Go healthy this Chanukah and use sweet potatoes when making latkes. They crisp up nicely and are really tasty.

What’s more, as a complex carbohydrate food, sweet potatoes offer a lower glycemic index rating; that’s because it digests slowly, causing a gradual rise in blood sugar so you feel satisfied longer. With all that, it’s time to move sweet potatoes to the “good” carb list!

But how to incorporate them into the dishes traditionally served at Chanukah?

How about sweet potato latkes, which make a colorful addition to any meal?

The addition of a variety of vegetables to the sweet potato batter adds texture and nutrition to this easy recipe. The best part is that you can use any vegetable you like, and you can either fry the latkes on the stove or bake them in the oven to cut calories.

Ingredients:

  • 1 medium onion
  • 1 large potato, peeled (Idaho or Yukon Gold)
  • 2 large sweet potatoes, peeled
  • 1 medium to large carrot
  • 1 red pepper
  • 2 eggs (or ½-cup fat-free liquid egg substitute)
  • 1/3-cup matzah meal or whole-wheat flour
  • Pinch of baking powder (¼ tsp.)
  • 2 tsp. salt (or to taste)
  • ½-tsp. turmeric
  • 1 tsp. pepper (or to taste)
  • ½-cup oil, for frying*
  • plain Greek yogurt (optional topping)
  • unsweetened applesauce and cinnamon (optional topping)
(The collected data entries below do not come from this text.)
/-- R80, R81, R82, R85, R86, R79: the end of the classification of a station record or an office entry. No pupil is answered GREY, a pupil
WAIT in OPENING and CLOSED in CLOSING and CLOSED, and in OPEN an AFTER-HOURS arrival (by its stamp: log 15, DEDUCED) or a locked record SEE
DESK and a record marked P, L or U BLUE, changing no record. An unlocked record of another mark takes the judged mark, its minutes and the
arrival time from the desk; P is answered GREEN. A station's answer goes to its line, or nowhere when the station is disabled; an office
entry's goes to the head of the answer list, which keeps the newest 4.
R89, R88, R87: L and U bring the queued LATE slip of the pupil-session and date up to date, or else make one, which takes the next number and
joins a queue of fewer than 64, and are answered AMBER and RED; at 64 the slip is dropped, counted and latched, and the answer is
AMBER-NOSLIP. A LATE NOTICE is asked for when the record is not expected late, its group has late notices and no correction was asked for.
R77, R70: the next record is then searched for: the head of the first source with work, counted from the one after the round-robin pointer,
is taken, the pointer standing at that source; with no work the classifier is IDLE. A take that empties the queue of a HELD line whose
hold-off has run returns it to READY. -/
def Obligations.ClassificationsAreAnswered : Prop :=
  (∀ (s : State) (i : Item), s.desk.cur = some i →
    let found := match i with
      | .station _ a => if a.keyed then s.set.shortLookup a.code else s.set.badgeLookup a.code
      | .office e => match e.key with
        | .badge => s.set.badgeLookup e.value
        | .short => s.set.shortLookup e.value
        | .roster => if e.value < 2400 ∧ (s.pupil e.value).inUse = true then some e.value else none
    let name := fun (u : State) (p : Option Nat) => match p with
      | some p => (u.pupil p).name
      | none => []
    let mark := fun (u : State) (p : Option Nat) (ss : Option Session) => match p, ss with
      | some p, some ss => some (u.record p ss).mark
      | _, _ => none
    let answers := fun (u : State) (d : Display) (p : Option Nat) (ss : Option Session) (minutes : Nat) (slip : Option Nat)
        (expected : Bool) =>
      let told : State := match i with
        | .station n a =>
          let shown : Show := ⟨d, some a.sequence, expected, name u p, minutes⟩
          if (u.set.stations.get n).enabled = true then
            { u with stations := u.stations.set n ((u.stations.get n).show shown) }
          else u
        | .office e =>
          let answer : OfficeAnswer := ⟨e.ticket, d, p, ss, mark u p ss, minutes, slip, expected⟩
          { u with desk.answers := (answer :: u.desk.answers).take 4 }
      Does .classificationComplete s told.searchNext
    let plain := fun (d : Display) (p : Option Nat) (ss : Option Session) => answers s d p ss 0 none false
    (found = none → plain .grey none none) ∧
      ∀ p : Nat, found = some p →
        (s.plan.dayState = .opening → plain .wait (some p) none) ∧
        (s.plan.dayState = .closing ∨ s.plan.dayState = .closed → plain .closed (some p) none) ∧
        (s.plan.dayState = .opened → s.judgeArrival p i.date i.time = none → plain .seeDesk (some p) none) ∧
        ∀ (ss : Session) (m : Mark) (minutes : Nat), s.plan.dayState = .opened →
          s.judgeArrival p i.date i.time = some (ss, m, minutes) →
          let r := s.record p ss
          let present := r.mark = .p ∨ r.mark = .l ∨ r.mark = .u
          (r.locked = true → plain .seeDesk (some p) (some ss)) ∧
          (r.locked = false → present → plain .blue (some p) (some ss)) ∧
          (r.locked = false → ¬ present →
            let u := (s.deskArrival p ss m minutes i.time).1
            let x := u.record p ss
            x.mark = m ∧ x.minutes = minutes ∧ x.source = some .desk ∧ x.arrival = some i.time ∧ x.locked = false ∧
            ∃ corrected : Bool, (s.deskArrival p ss m minutes i.time).2 = .applied r.expected corrected ∧
              let twin := fun y : Slip => y.kind = .late ∧ y.pupil = p ∧ y.session = ss ∧ y.date = u.plan.dayDate
              let body : SlipBody := .lateness i.time m minutes r.expected
              let noticed := fun v : State =>
                if r.expected = false ∧ (v.group (v.pupil p).group).lateNotices = true ∧ corrected = false then
                  (v.requestMsg .lateNotice (.pupil p ss) none).1
                else v
              let late : Display := if m = .u then .red else .amber
              (m = .p → answers u .green (some p) (some ss) 0 none false) ∧
              (m ≠ .p → ∀ (a b : List Slip) (y : Slip), u.slips.queue = a ++ y :: b → twin y → (∀ w ∈ a ++ b, ¬ twin w) →
                answers (noticed { u with slips.queue := a ++ { y with body := body } :: b }) late (some p) (some ss) minutes
                  (some y.number) r.expected) ∧
              (m ≠ .p → (∀ w ∈ u.slips.queue, ¬ twin w) → u.slips.queue.length < 64 →
                let y : Slip :=
                  { kind := .late
                    number := u.slips.next
                    date := u.plan.dayDate
                    pupil := p
                    short := (u.pupil p).short
                    name := (u.pupil p).name
                    group := (u.group (u.pupil p).group).code
                    session := ss
                    body := body }
                let joined : State := { u with
                  slips.queue := u.slips.queue ++ [y]
                  slips.next := if 9999 ≤ u.slips.next then 1 else u.slips.next + 1
                  slips.queued := min (u.slips.queued + 1) 4294967295
                  desk.stats.slipsQueued := min (u.desk.stats.slipsQueued + 1) 4294967295 }
                answers (noticed joined.fillSlot) late (some p) (some ss) minutes (some u.slips.next) r.expected) ∧
              (m ≠ .p → (∀ w ∈ u.slips.queue, ¬ twin w) → 64 ≤ u.slips.queue.length →
                let dropped := State.raise { u with
                  slips.dropped := min (u.slips.dropped + 1) 4294967295
                  desk.stats.slipsDropped := min (u.desk.stats.slipsDropped + 1) 4294967295 } .slipDrop
                answers (noticed dropped) .amberNoslip (some p) (some ss) minutes none r.expected))) ∧
  ∀ s : State,
    let up := fun n : Nat => min (n + 1) 4294967295
    let work := fun m : Nat => (∃ k : Fin 6, m = k.val + 1 ∧ (s.stations.get k).queue ≠ []) ∨ (m = 7 ∧ s.desk.office ≠ [])
    let turn := fun m : Nat => (m + 6 - s.desk.pointer % 7) % 7
    ((∀ m : Nat, ¬ work m) → s.searchNext = { s with desk.cur := none }) ∧
      (∀ (k : Fin 6) (a : Arrival) (rest : List Arrival), (s.stations.get k).queue = a :: rest →
        (∀ m : Nat, work m → turn (k.val + 1) ≤ turn m) →
        let x := s.stations.get k
        let y : Station := { x with queue := rest, cnt.taken := up x.cnt.taken }
        let q := s.desk.stats.stations.get k
        s.searchNext = { s with
          stations := s.stations.set k
            (if x.held = true ∧ rest = [] ∧ x.holdOff = 0 then
              Station.show { y with held := false } ⟨.ready, none, false, [], 0⟩
            else y)
          desk.cur := some (.station k a)
          desk.pointer := k.val + 1
          desk.stats.stations := s.desk.stats.stations.set k { q with taken := up q.taken } }) ∧
      ∀ (e : OfficeEntry) (rest : List OfficeEntry), s.desk.office = e :: rest → (∀ m : Nat, work m → turn 7 ≤ turn m) →
        s.searchNext = { s with
          desk.office := rest
          desk.cur := some (.office e)
          desk.pointer := 7
          desk.stats.office.taken := up s.desk.stats.office.taken }

/-- R79, R94, R96: DESK ANSWERS and SLIP STATUS answer OK and change nothing; DESK STATISTICS answers OK with the window start, the time
and every count, and with the clear flag set then sets every count to 0 and the window start to now.
R90, R88: SLIP REPRINT of a record with an arrival time joins a COPY slip of the record to a queue of fewer than 64 and answers its
number, the next number following 9999 with 1; at 64 it is dropped, counted, latched and answered FULL; without an arrival time it is
NOT_FOUND, and for no pupil or session BAD_ARG. R91: the CALL slip of an alert that ended UNDELIVERED, with its reason, the time and the
numbers of the pupil's contacts in use, joins or is dropped by the same rule. The order of the desk's counts, and the one flag byte before
the kind and number of the slip in the slot, are read out of R211 (log 11, DEDUCED). -/
def Obligations.DeskAndSlipReports : Prop :=
  ((∀ (s : State) (tag : Nat), s.ready →
        Answers (.deskAnswers tag) s 0x23 tag id .ok
          (bList (fun a : OfficeAnswer => b1 a.ticket ++ b1 a.display.code ++ bOpt 2 b2 a.pupil ++
            bOpt 1 (fun x => b1 (sessionCode x)) a.session ++ bOpt 1 (fun m : Mark => b1 m.code) a.mark ++ b1 a.minutes ++
            bOpt 2 b2 a.slip ++ bFlag a.expected) s.desk.answers)) ∧
      (∀ (s : State) (tag : Nat), s.ready →
        let l := s.slips
        Answers (.slipStatus tag) s 0x25 tag id .ok
          (b1 l.state.code ++ bFlag l.ready ++ b1 l.queue.length ++
            bOpt 3 (fun x : Slip => b1 x.kind.code ++ b2 x.number) l.slot ++ b2 l.next ++ b4 l.queued ++ b4 l.printed ++
            b4 l.dropped ++ b4 l.stalls ++ b4 l.resends)) ∧
      ∀ (s : State) (tag : Nat), s.ready →
        let now : Stamp := ⟨s.clock.date, s.clock.secs⟩
        let body := bStamp s.desk.stats.since ++ bStamp now ++ s.desk.stats.bytes
        Answers (.deskStatistics tag 0) s 0x26 tag id .ok body ∧
          Answers (.deskStatistics tag 1) s 0x26 tag (fun u => { u with desk.stats := DeskStats.cleared now }) .ok body ∧
          (∀ clear : Nat, 2 ≤ clear → Refuses (.deskStatistics tag clear) s 0x26 tag .badArg) ∧
          DeskStats.cleared now =
            ⟨⟨⟨0, 0, 0⟩, ⟨0, 0, 0⟩, ⟨0, 0, 0⟩, ⟨0, 0, 0⟩, ⟨0, 0, 0⟩, ⟨0, 0, 0⟩⟩, ⟨0, 0, 0⟩, ⟨0, 0, 0⟩,
              ⟨0, 0, 0, 0, 0, 0⟩, ⟨0, 0, 0, 0, 0, 0⟩, ⟨0, 0, 0, 0, 0, 0⟩, 0, 0, 0, now⟩) ∧
    (∀ (s : State) (p : Nat) (ss : Session) (reason : CallReason),
      let number := fun i : Nat => if (s.contact (3 * p + i)).inUse then [(s.contact (3 * p + i)).number] else []
      let x : Slip :=
        { kind := .call
          number := s.slips.next
          date := s.plan.dayDate
          pupil := p
          short := (s.pupil p).short
          name := (s.pupil p).name
          group := (s.group (s.pupil p).group).code
          session := ss
          body := .call reason s.clock.secs (number 0 ++ number 1 ++ number 2) }
      (s.slips.queue.length < 64 → s.callSlip p ss reason = State.fillSlot { s with
        slips.queue := s.slips.queue ++ [x]
        slips.next := if 9999 ≤ s.slips.next then 1 else s.slips.next + 1
        slips.queued := min (s.slips.queued + 1) 4294967295
        desk.stats.slipsQueued := min (s.desk.stats.slipsQueued + 1) 4294967295 }) ∧
        (64 ≤ s.slips.queue.length → s.callSlip p ss reason = { s with
          slips.dropped := min (s.slips.dropped + 1) 4294967295
          desk.stats.slipsDropped := min (s.desk.stats.slipsDropped + 1) 4294967295 }.raise .slipDrop)) ∧
    (∀ (s : State) (tag p : Nat) (ss : Session), s.ready → p < 2400 →
      let c : Instr := .slipReprint tag p (sessionCode ss)
      let r := s.record p ss
      (r.arrival = none → Refuses c s 0x24 tag .notFound) ∧
        (∀ t : Nat, r.arrival = some t → 64 ≤ s.slips.queue.length →
          Answers c s 0x24 tag
            (fun u => { u with
              slips.dropped := min (u.slips.dropped + 1) 4294967295
              desk.stats.slipsDropped := min (u.desk.stats.slipsDropped + 1) 4294967295 }.raise .slipDrop) .full []) ∧
        (∀ t : Nat, r.arrival = some t → s.slips.queue.length < 64 →
          let x : Slip :=
            { kind := .copy
              number := s.slips.next
              date := s.plan.dayDate
              pupil := p
              short := (s.pupil p).short
              name := (s.pupil p).name
              group := (s.group (s.pupil p).group).code
              session := ss
              body := .lateness t r.mark r.minutes r.expected }
          Answers c s 0x24 tag
            (fun u => State.fillSlot { u with
              slips.queue := u.slips.queue ++ [x]
              slips.next := if 9999 ≤ s.slips.next then 1 else s.slips.next + 1
              slips.queued := min (u.slips.queued + 1) 4294967295
              desk.stats.slipsQueued := min (u.desk.stats.slipsQueued + 1) 4294967295 }) .ok (b2 s.slips.next)) ∧
        (∀ pupil session : Nat, 2400 ≤ pupil ∨ 2 ≤ session → Refuses (.slipReprint tag pupil session) s 0x24 tag .badArg))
* If baking, pour oil into a small bowl for “painting” latkes before they are placed in the oven.

Directions:

  1. In a large bowl, grate the vegetables one-by-one, using a hand grater or the food processor. If using a food processor, do not overprocess – try to retain some texture.
  2. Add eggs and remaining ingredients (except for the oil), mixing until batter is well-blended. If the mixture is watery, add another small handful of flour or matzo meal.
  3. To fry on stove, heat oil in a large skillet at medium high. Add spoonfuls of batter to hot oil. Brown on both sides for three to five minutes or until latkes are golden brown and firm. Remove latkes to drain on paper towels for a few minutes. Can be served right away or re-heated later.
  4. To bake in oven, first use a basting brush to “paint” a thin layer of oil on a baking pan where you will place each latke. Place the pancakes, then use the brush to lightly paint the top of each latke. Bake at 375°F, using the middle rack of your oven, for 10 to 15 minutes on each side, until golden brown and crispy. Baking time can depend on size and moisture level, so keep an eye on them.